Saloni Heart Foundation
Balloon Aortic Valvuloplasty (BAV)
What is BAV?
The aortic valve in the heart is located between the left ventricle and the aorta. Normally, the aortic valve structure has three leaflets but some babies are born with an aortic valve that has only two leaflets called a bicuspid valve. This bicuspid aortic valve may remain at the same stage throughout life or it may become progressively stenotic (narrow) or become leaky.
If the valve becomes too narrow Balloon aortic valvuloplasty (BAV) is used as a suitable treatment method in children. This procedure is done in the catheterization lab where a small balloon is inserted via a thin tube into an artery in the groin area (upper thigh). The balloon is inflated in the aortic valve which will increase blood flow to the heart.
Infants with aortic valve stenosis can rapidly get into a life threatening condition where early identification and immediate BAV is required.
Complications of BAV
The procedure is associated with potential complications. In 10-15% of instances the valve may leak significantly after the procedure. In a small proportion (<2%) it may require emergency surgery to repair the damaged valve. Additionally, the general complication of catheterisation can occur especially in small babies. The aortic valve is typically reached via the groin artery and this may get blocked after the procedure. After the procedure there may be a need for a variable period of supportive treatment. Selected newborns may need to be in the ICU and may require mechanical ventilatory support.
What can be expected over the long term?
It is often necessary to follow these patients carefully after BAV. The following issues need specific attention:
The aortic valve may become narrow again.

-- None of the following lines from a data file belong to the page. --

-- ==== Sys2Proof/Laws/Step.lean ====
section
/-! SUPPORT. What one step can do. -/

namespace Sys2Proof.Machine

/-! ## The counters -/

/-- The counters touch the monitor and the free-value counter alone. -/
theorem count_only (old new : State) :
    count old new = { new with mon := (count old new).mon, fresh := (count old new).fresh } := by
  unfold count; simp only; split_ifs <;> rfl

@[simp] theorem count_globals (old new : State) : (count old new).globals = new.globals := by rw [count_only]
@[simp] theorem count_windows (old new : State) : (count old new).windows = new.windows := by rw [count_only]
@[simp] theorem count_pc (old new : State) : (count old new).pc = new.pc := by rw [count_only]
@[simp] theorem count_npc (old new : State) : (count old new).npc = new.npc := by rw [count_only]
@[simp] theorem count_psr (old new : State) : (count old new).psr = new.psr := by rw [count_only]
@[simp] theorem count_wim (old new : State) : (count old new).wim = new.wim := by rw [count_only]
@[simp] theorem count_tbr (old new : State) : (count old new).tbr = new.tbr := by rw [count_only]
@[simp] theorem count_y (old new : State) : (count old new).y = new.y := by rw [count_only]
@[simp] theorem count_f (old new : State) : (count old new).f = new.f := by rw [count_only]
@[simp] theorem count_fsr (old new : State) : (count old new).fsr = new.fsr := by rw [count_only]
@[simp] theorem count_fq (old new : State) : (count old new).fq = new.fq := by rw [count_only]
@[simp] theorem count_fpMode (old new : State) : (count old new).fpMode = new.fpMode := by rw [count_only]
@[simp] theorem count_mmu (old new : State) : (count old new).mmu = new.mmu := by rw [count_only]
@[simp] theorem count_dtags (old new : State) : (count old new).dtags = new.dtags := by rw [count_only]
@[simp] theorem count_icacheCleared (old new : State) : (count old new).icacheCleared = new.icacheCleared := by
  rw [count_only]
@[simp] theorem count_mem (old new : State) : (count old new).mem = new.mem := by rw [count_only]
@[simp] theorem count_stale (old new : State) : (count old new).stale = new.stale := by rw [count_only]
@[simp] theorem count_irl (old new : State) : (count old new).irl = new.irl := by rw [count_only]
@[simp] theorem count_errorMode (old new : State) : (count old new).errorMode = new.errorMode := by rw [count_only]
@[simp] theorem count_condTaken (old new : State) : (count old new).condTaken = new.condTaken := by rw [count_only]
@[simp] theorem count_trapped (old new : State) : (count old new).trapped = new.trapped := by rw [count_only]
@[simp] theorem count_wroteA (old new : State) : (count old new).wroteA = new.wroteA := by rw [count_only]
@[simp] theorem count_wroteB (old new : State) : (count old new).wroteB = new.wroteB := by rw [count_only]

/-- With no counter enabled a step leaves the monitor to its instruction. -/
theorem count_off {old : State} (ha : old.mon.ctrc.aen = false) (hb : old.mon.ctrc.ben = false) (new : State) :
    count old new = new := by
  simp [count, counting, ha, hb]

theorem counter_eq_next {old t : State} {r : Result} : counter old r = .next t ↔ ∃ u, r = .next u ∧ t = count old u := by
  cases r <;> simp [counter, eq_comm]

/-! ## The state an instruction runs in -/

@[simp] theorem beginStep_globals (s : State) : (beginStep s).globals = s.globals := rfl
@[simp] theorem beginStep_windows (s : State) : (beginStep s).windows = s.windows := rfl
@[simp] theorem beginStep_pc (s : State) : (beginStep s).pc = s.pc := rfl
@[simp] theorem beginStep_npc (s : State) : (beginStep s).npc = s.npc := rfl
@[simp] theorem beginStep_psr (s : State) : (beginStep s).psr = s.psr := rfl
@[simp] theorem beginStep_wim (s : State) : (beginStep s).wim = s.wim := rfl
@[simp] theorem beginStep_tbr (s : State) : (beginStep s).tbr = s.tbr := rfl
@[simp] theorem beginStep_y (s : State) : (beginStep s).y = s.y := rfl
@[simp] theorem beginStep_f (s : State) : (beginStep s).f = s.f := rfl
@[simp] theorem beginStep_fsr (s : State) : (beginStep s).fsr = s.fsr := rfl
@[simp] theorem beginStep_fq (s : State) : (beginStep s).fq = s.fq := rfl
@[simp] theorem beginStep_fpMode (s : State) : (beginStep s).fpMode = s.fpMode := rfl
@[simp] theorem beginStep_mmu (s : State) : (beginStep s).mmu = s.mmu := rfl
@[simp] theorem beginStep_dtags (s : State) : (beginStep s).dtags = s.dtags := rfl
@[simp] theorem beginStep_icacheCleared (s : State) : (beginStep s).icacheCleared = s.icacheCleared := rfl
@[simp] theorem beginStep_mon (s : State) : (beginStep s).mon = s.mon := rfl
@[simp] theorem beginStep_mem (s : State) : (beginStep s).mem = s.mem := rfl
@[simp] theorem beginStep_stale (s : State) : (beginStep s).stale = s.stale := rfl
@[simp] theorem beginStep_irl (s : State) : (beginStep s).irl = s.irl.tail := rfl
@[simp] theorem beginStep_errorMode (s : State) : (beginStep s).errorMode = s.errorMode := rfl
@[simp] theorem beginStep_fresh (s : State) : (beginStep s).fresh = s.fresh := rfl
@[simp] theorem beginStep_condTaken (s : State) : (beginStep s).condTaken = s.condTaken := rfl
@[simp] theorem beginStep_trapped (s : State) : (beginStep s).trapped = false := rfl
@[simp] theorem beginStep_wroteA (s : State) : (beginStep s).wroteA = false := rfl
@[simp] theorem beginStep_wroteB (s : State) : (beginStep s).wroteB = false := rfl

/-! ## The fetch -/

/-- A fetch changes nothing but the free-value counter. -/
theorem fetchWord_state (pa : PAddr) (s : State) : (fetchWord pa s).2 = s ∨ (fetchWord pa s).2 = drawn s := by
  unfold fetchWord
  split
  · exact .inl rfl
  · exact .inr rfl

/-! ## The step -/

/-- Everything the instruction at pc can lead to. -/
theorem runInstruction_eq_next {s t : State} (h : runInstruction s = .next t) :
    (∃ tt u, fetchTarget s = .trap tt u ∧ t = takeTrapWith tt s u) ∨
      ∃ pa u, fetchTarget s = .ok pa u ∧
        ((∃ i, decodeWord (fetchWord pa u).1 = .ok i ∧ exec i (fetchWord pa u).2 = .next t) ∨
          ∃ e, decodeWord (fetchWord pa u).1 = .error e ∧ t = takeTrapWith ttIllegal s (fetchWord pa u).2) := by
  unfold runInstruction at h
  split at h
  · rename_i tt u hf
    simp only [Host.Outcome.next.injEq] at h
    exact .inl ⟨tt, u, hf, h.symm⟩
  · simp at h
  · simp at h
  · rename_i pa u hf
    refine .inr ⟨pa, u, hf, ?_⟩
    split at h
    · rename_i i hd; exact .inl ⟨i, hd, h⟩
    · simp at h
    · rename_i e _ hd
      simp only [Host.Outcome.next.injEq] at h
      exact .inr ⟨e, hd, h.symm⟩

/-- Everything a step can be: an interrupt, or the instruction at pc. -/
theorem step_eq_next {s t : State} (h : step s = .next t) :
    s.errorMode = false ∧
      ((interrupted s = true ∧ t = interruptStep s) ∨
        ∃ u, runInstruction (beginStep s) = .next u ∧ t = count (beginStep s) u) := by
  unfold step runStep at h
  by_cases he : s.errorMode = true
  · rw [if_pos he] at h; simp at h
  rw [if_neg he] at h
  refine ⟨by simpa using he, ?_⟩
  simp only at h
  by_cases hi : interrupted s = true
  · rw [if_pos hi] at h
    split at h
    · rename_i u hu
      split at h
      · exact .inr (counter_eq_next.mp h)
      · simp only [Host.Outcome.next.injEq] at h
        exact .inl ⟨hi, h.symm⟩
    · simp only [Host.Outcome.next.injEq] at h
      exact .inl ⟨hi, h.symm⟩
  · rw [if_neg hi] at h
    exact .inr (counter_eq_next.mp h)

end Sys2Proof.Machine
end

The aortic valve leakage may increase with time. Often after BAV, the aortic valve may have a small degree of leakage that is of no immediate consequence. But this may progress with time and eventually need surgery in the form of repair or, exceptionally, replacement.
The aorta may dilate with time in patients with congenital abnormal aortic valves. This is now increasingly being recognized and needs echocardiography every year or two.